» **Given records**
-- ==== Sys2Proof/Syntax.lean ====
section
/-! DEFINITION. The commands of the part: one constructor of `Instr` for each row of spec/opcode_table.json, and the names
their operands are made of. -/

namespace Sys2Proof

/-- A station link, LINK0 to LINK3 (R169). -/
abbrev Link := Fin 4

/-- A lamp channel, LAMP0 to LAMP3 (R116). -/
abbrev Lamp := Fin 4

/-- A driver channel, OUT0 to OUT11 (R131). -/
abbrev Chan := Fin 12

/-- A sequence context (R98). -/
abbrev Ctx := Fin 2

/-- The four actuators; an actuator's code is its slot number (00_scope.md, Actuators and strokes). -/
inductive Actuator where
  | lift | tilt | khatch | ohatch
  deriving DecidableEq, Repr

/-- The three sensors of the capture channels (R62). -/
inductive Sensor where
  | height | tilt | pressure
  deriving DecidableEq, Repr

/-- The thirteen digital inputs, in the order of the INPUT_SETUP table (R43, R179). -/
inductive Input where
  | park | ign | speed | estop | stow | ground | kshut | kopen | oshut | oopen | gate0 | gate1 | pumprun
  deriving DecidableEq, Repr

/-- A pin whose level the outside may change: a digital input (R43) or a role strap (R174). -/
inductive Pin where
  | input (i : Input)
  | strap0
  | strap1
  deriving DecidableEq, Repr

/-- What the outside does to a pin: drives it high, drives it low, or leaves it undriven, when it reads at its bias level
(R43). -/
inductive Drive where
  | high | low | undriven
  deriving DecidableEq, Repr

/-- The commands. A request carries the link it arrives on, its tag, and the parameter bytes that follow the tag (R172,
R176). A timer event carries the record whose timer it names. A measurement carries the value measured. -/
inductive Instr where
  /-- STATUS (R177) -/
  | status (l : Link) (tag : Byte) (params : List Byte)
  /-- FAULTS (R178) -/
  | faults (l : Link) (tag : Byte) (params : List Byte)
  /-- RESET_CAUSE (R159) -/
  | resetCause (l : Link) (tag : Byte) (params : List Byte)
  /-- HOLD (R5) -/
  | hold (l : Link) (tag : Byte) (params : List Byte)
  /-- RELEASE (R9) -/
  | release (l : Link) (tag : Byte) (params : List Byte)
  /-- MOVE (R10) -/
  | move (l : Link) (tag : Byte) (params : List Byte)
  /-- CANCEL (R11) -/
  | cancel (l : Link) (tag : Byte) (params : List Byte)
  /-- SEQ_START (R101) -/
  | seqStart (l : Link) (tag : Byte) (params : List Byte)
  /-- SEQ_HOLD (R110) -/
  | seqHold (l : Link) (tag : Byte) (params : List Byte)
  /-- SEQ_CANCEL (R112) -/
  | seqCancel (l : Link) (tag : Byte) (params : List Byte)
  /-- LAMP_SET (R122): a LAMP request whose action is not CLEAR -/
  | lampSet (l : Link) (tag : Byte) (params : List Byte)
  /-- LAMP_CLEAR (R122): a LAMP request whose action is CLEAR -/
  | lampClear (l : Link) (tag : Byte) (params : List Byte)
  /-- OUTPUT (R140) -/
  | output (l : Link) (tag : Byte) (params : List Byte)
  /-- STOP_ALL (R148) -/
  | stopAll (l : Link) (tag : Byte) (params : List Byte)
  /-- RESUME (R150) -/
  | resume (l : Link) (tag : Byte) (params : List Byte)
  /-- ACK (R164): an ACK request that is not ACK ALL -/
  | ack (l : Link) (tag : Byte) (params : List Byte)
  /-- ACK_ALL (R164): an ACK request of kind 0x00 with subject 0xFF (R176) -/
  | ackAll (l : Link) (tag : Byte)
  /-- CONFIG_ENTER (R146) -/
  | configEnter (l : Link) (tag : Byte) (params : List Byte)
  /-- CONFIG_WRITE (R180) -/
  | configWrite (l : Link) (tag : Byte) (params : List Byte)
  /-- CONFIG_READ (R181) -/
  | configRead (l : Link) (tag : Byte) (params : List Byte)
  /-- CONFIG_COMMIT (R182) -/
  | configCommit (l : Link) (tag : Byte) (params : List Byte)
  /-- RESTART (R158) -/
  | restart (l : Link) (tag : Byte) (params : List Byte)
  /-- UNKNOWN_REQUEST (R172): a valid frame whose code is not in the request table -/
  | unknownRequest (l : Link) (code : Byte) (tag : Byte) (params : List Byte)
  /-- FRAME_DISCARDED (R170): characters received in which no frame is valid -/
  | frameDiscarded (l : Link) (chars : List Byte)
  /-- FRAMING_ERROR (R170): a character whose stop bit reads low -/
  | framingError (l : Link)
  /-- GAP_TIMER_EXPIRY (R170) -/
  | gapTimerExpiry (l : Link)
  /-- REPLY_SENT (R173) -/
  | replySent (l : Link)
  /-- REPLY_DROPPED (R173) -/
  | replyDropped (l : Link)
  /-- POWER_ON_RESET (R158) -/
  | powerOnReset
  /-- PIN_RESET (R158): RESETB goes low -/
  | pinReset
  /-- HOLDER_LAPSE (R8) -/
  | holderLapse (a : Actuator) (l : Link)
  /-- WATCH_LAPSE (R22) -/
  | watchLapse (a : Actuator) (l : Link)
  /-- RUN_LIMIT_EXPIRY (R13) -/
  | runLimitExpiry (a : Actuator)
  /-- HOLD_TIMER_EXPIRY (R15) -/
  | holdTimerExpiry (a : Actuator)
  /-- RUN_DOWN_END (R20) -/
  | runDownEnd (a : Actuator)
  /-- PROFILE_UPDATE (R82) -/
  | profileUpdate
  /-- OVERLOAD_EXPIRY (R95) -/
  | overloadExpiry
  /-- PRIME_LIMIT (R38) -/
  | primeLimit (a : Actuator)
  /-- STUCK_WATCH_EXPIRY (R41) -/
  | stuckWatchExpiry
  /-- PIN_LEVEL_CHANGE (R44) -/
  | pinLevelChange (p : Pin) (d : Drive)
  /-- DEBOUNCE_SETTLE (R44) -/
  | debounceSettle (i : Input)
  /-- SPEED_EDGE (R45) -/
  | speedEdge
  /-- QUIET_TIMER_EXPIRY (R47) -/
  | quietTimerExpiry
  /-- CAPTURE_RISING_EDGE (R63) -/
  | captureRisingEdge (m : Sensor)
  /-- CAPTURE_FALLING_EDGE (R63) -/
  | captureFallingEdge (m : Sensor)
  /-- LOST_EXPIRY (R72) -/
  | lostExpiry (m : Sensor)
  /-- STARTUP_END (R144) -/
  | startupEnd
  /-- BATTERY_SAMPLE (R151), in millivolts -/
  | batterySample (mv : BitVec 16)
  /-- CLOCK_COMPARISON (R154), with the count of the main oscillator over the period -/
  | clockComparison (count : Nat)
  /-- OWNER_LAPSE (R147) -/
  | ownerLapse
  /-- DORMANCY_TIMER_EXPIRY (R155) -/
  | dormancyTimerExpiry
  /-- WAKE_START_BIT (R156) -/
  | wakeStartBit (l : Link)
  /-- WAKE_IGN (R156) -/
  | wakeIgn
  /-- WAKE_LINE (R156): the WAKE line pulled low from outside for 1 ms -/
  | wakeLine
  /-- WAKE_DRIVE_END (R157) -/
  | wakeDriveEnd
  /-- PHASE_TIMER_EXPIRY (R117) -/
  | phaseTimerExpiry (n : Lamp)
  /-- TRAIL_TIMER_EXPIRY (R120) -/
  | trailTimerExpiry (n : Lamp)
  /-- LEAD_REACHED (R124) -/
  | leadReached (n : Lamp)
  /-- LAMP_PROVE_TEST (R125), with the current the lamp's channel delivers if its pin is driven, in milliamperes -/
  | lampProveTest (n : Lamp) (current : Nat)
  /-- OPEN_LOAD_TEST (R137), with the current the channel delivers, in milliamperes -/
  | openLoadTest (c : Chan) (current : Nat)
  /-- SHORT_TRIP (R138), with the current the channel delivers, in milliamperes -/
  | shortTrip (c : Chan) (current : Nat)
  /-- PWM_PERIOD_START (R135) -/
  | pwmPeriodStart (c : Chan)
  /-- STEP_TIMER_EXPIRY (R106) -/
  | stepTimerExpiry (c : Ctx)
  /-- SEQUENCE_LAPSE (R111) -/
  | sequenceLapse (c : Ctx)
  /-- PAUSE_TIMER_EXPIRY (R111) -/
  | pauseTimerExpiry (c : Ctx)
  /-- REPLY_START (R173) -/
  | replyStart (l : Link)
  /-- RESETB_RELEASE (R158) -/
  | resetbRelease
  deriving DecidableEq, Repr

end Sys2Proof
end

» **What is required**
Go through the data above from its first line and copy each line exactly, stopping once the line with "abbrev Lamp := Fin 4" has been copied.

» **Solution to this task**
-- ==== Sys2Proof/Syntax.lean ====
section
/-! DEFINITION. The commands of the part: one constructor of `Instr` for each row of spec/opcode_table.json, and the names
their operands are made of. -/

namespace Sys2Proof

/-- A station link, LINK0 to LINK3 (R169). -/
abbrev Link := Fin 4

/-- A lamp channel, LAMP0 to LAMP3 (R116). -/
abbrev Lamp := Fin 4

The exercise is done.